In this article, I’ll share nine things that genuinely smart people often keep under wraps. 

Let’s get started. 

1) Personal achievements

There’s a common misconception that smart people love to flaunt their achievements. But that’s far from the truth.

True intellect tends to come with humility. Genuine smart people don’t feel the need to constantly showcase their accomplishments. They don’t rely on external validation to feel good about themselves.

They understand that their knowledge and success speak for themselves, without the need for constant self-promotion.

This doesn’t mean they shy away from sharing their achievements when it’s relevant or necessary. But they do so in a way that is modest, not boastful.

When you’re in a conversation, consider what you’re choosing to share. Are you using your achievements as a platform for discussion, or as a way to prove yourself? Remember, genuine intelligence doesn’t need to be announced.

2) Failures and setbacks

Life is a roller coaster of ups and downs, isn’t it? I’ve had my fair share of both.

I remember a time when I faced a significant setback in my career. It was a project I had invested a lot of time and energy into, but it didn’t pan out the way I expected. It was a hard pill to swallow.

But here’s the thing – I didn’t broadcast my failure. Instead, I chose to keep it to myself while I worked on my recovery plan.

I believe that smart people understand the power of processing their failures privately. They don’t use their setbacks as a means to seek sympathy or attention. Instead, they use them as stepping stones to bounce back stronger.

Don’t get me wrong, sharing our difficulties can be cathartic and can help us find support. But smart people know when to share and with whom.
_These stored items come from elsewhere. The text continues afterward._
/-- LOAD_STAFF: the stake loads the Staff integer (02 Table 2.7); its hidden fraction begins anew, which the manual does not
say: DESIGN CHOICE (notes/assumptions/94.md). -/
def execLoadStaff (s : State) : Host.Outcome State Fault Refusal :=
  match s.dueStake 0x05 with
  | some k =>
    .next ({ s with time := { s.time with staff := le k.args 0 8, staffFrac := 0 } }.ranStake k 0)
  | none => .next s

/-- A queued-frame buffer of the user area (02 R75). -/
def State.frameBuffer (s : State) (i : Nat) : List Byte :=
  (upto (4096 * i) 4096).map fun a => tabGet 0 s.mem.user a

/-- A buffer that R76 admits. -/
def frameOk (b : List Byte) : Bool :=
  let fl := byteAt b 1
  let len := le b 2 2
  2 ≤ byteAt b 0 && byteAt b 0 ≤ 31 && fl < 4 && 1 ≤ len && len ≤ 4064 &&
    (fl % 2 == 0 || le b 4 2 + 8 ≤ len) && allZero (bytesAt b 6 26)

/-- LAUNCH_BUFFER_READ: 128 crossings before the target the buffer is read again (02 R75); a buffer that R76 does not
admit completes BAD_DESCRIPTOR with a Datum of 0. -/
def State.launchRead (s : State) (k : Stake) : State :=
  let b := s.frameBuffer (byteAt k.args 0)
  if frameOk b then
    { s with stakes := s.stakes.map fun q => if q.sid == k.sid then { q with frame := some b } else q }
  else s.endStake k Status.badDescriptor 0 0

/-- LAUNCH_BUFFER_READ. -/
def execLaunchBufferRead (sid : Nat) (s : State) : Host.Outcome State Fault Refusal :=
  match s.stakes.find? fun k => k.sid == sid && k.action == 1 && k.frame.isNone with
  | some k =>
    whenDue s (k.lateAt.isSome || (s.distance k.orbit k.x ≤ 128 && !s.ref.free)) (s.launchRead k)
  | none => .next s

/-- The launched frame as sent: K28.0, the data with the stamp written into it, the CRC over the data as sent, K29.7
(02 R76). -/
def launchChars (b : List Byte) (stamp : Nat) : List LChar :=
  let len := le b 2 2
  let fl := byteAt b 1
  let d := (b.drop 32).take len
  let off := le b 4 2
  let d := if fl % 2 = 1 then d.take off ++ leBytes 8 stamp ++ d.drop (off + 8) else d
  framedChars k28_0 (if 2 ≤ fl then d ++ leBytes 4 (crc32c d).toNat else d)

/-- LAUNCH_FRAME: the frame leaves on the named lane, or the stake completes NOT_FOUND when the lane is not UP (02 R75,
R76). On a lane that is still busy, which a stake with less than 128 crossings' notice can meet, the frame waits for the
lane (notes/assumptions/82.md). `frac` is the fraction of the crossing of its first character. -/
def State.launchFrame (s : State) (k : Stake) (b : List Byte) (frac : Nat) : State :=
  let lane := byteAt b 0
  if !s.laneUp lane then s.endStake k Status.notFound 0 0
  else if (s.lane lane).job == .idle then
    let stamp := s.stamp frac
    let t := s.sendLane lane (.launch (launchChars b stamp))
    (t.setLane lane { t.lane lane with job := .launch k.ring k.sq }).ranStake k stamp
  else
    { s with stakes := s.stakes.map fun q => if q.sid == k.sid then { q with held := true, frame := some b } else q }

/-- A launched frame that waits for its lane, when the lane is free or has gone down. -/
def State.heldLaunch (s : State) : Option Stake :=
  s.stakes.find? fun k => k.held && match k.frame with
    | some b => !s.laneUp (byteAt b 0) || (s.lane (byteAt b 0)).job == .idle
    | none => false

/-- LAUNCH_FRAME. -/
def execLaunchFrame (frac : BitVec 24) (s : State) : Host.Outcome State Fault Refusal :=
  match s.heldLaunch <|> s.dueStake 0x01 with
  | some k =>
    match k.frame with
    | some b => .next (s.launchFrame k b frac.toNat)
    | none =>
      let b := s.frameBuffer (byteAt k.args 0)
      if frameOk b then .next (s.launchFrame k b frac.toNat)
      else .next (s.endStake k Status.badDescriptor 0 0)
  | none => .next s

/-- The values that a CAPTURE latches, in the order of the TIME_CAP_ registers (02 Table 2.8). -/
def State.timeBases (s : State) : List (BitVec 64) :=
  [s.datum, toTwos 17 s.servo.phi, s.time.xcount, s.time.plumb, s.time.merS,
    s.time.merPs + s.quality * 2 ^ 48, s.time.staff].map (BitVec.ofNat 64)

/-- CAPTURE on a path; on the stake path it has no effect (02 R77, 17 Table 17.2). -/
def State.capture (s : State) (p : Path) : State :=
  match p with
  | .stake => s
  | _ => s.setPath p { s.path p with caps := s.timeBases }

end Sys2Proof.Machine
end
Your failures are your personal learning experiences. How you handle them defines your character and resilience, not the failure itself.

3) Future plans

Ever heard of the phenomenon called ‘The Zeigarnik Effect’? It’s named after a Russian psychologist, Bluma Zeigarnik, who discovered something fascinating about our brains. We’re better at remembering incomplete or interrupted tasks than those we’ve completed.

Now, here’s where it gets interesting for smart people. When they share their future plans, it creates a sense of completion in their minds. In essence, it tricks the brain into thinking that the task has been accomplished, reducing the motivation to actually do it.

Smart individuals understand this psychology. They prefer to keep their future plans to themselves until they’ve made significant progress or even better, until they’ve accomplished them.

Consider keeping your cards close to your chest when it comes to your future ambitions. It might just give you the psychological edge you need to see them through.

4) Personal beliefs

Smart people know that everyone is entitled to their own beliefs. They understand that personal beliefs, especially those related to politics, religion, or controversial topics, can be highly sensitive.

Sharing such beliefs can lead to unnecessary debates and conflicts. While it’s important to have open discussions and respect diverse viewpoints, it’s equally vital to know when to hold back.

That’s not to say they suppress their opinions. Instead, they choose the right time, place, and audience if they decide to share. They are mindful of the impact their words can have and strive to promote harmony rather than discord.

Whether you have strong views on a heated topic or a unique perspective on life, remember to share responsibly. After all, wisdom lies in knowing what to overlook.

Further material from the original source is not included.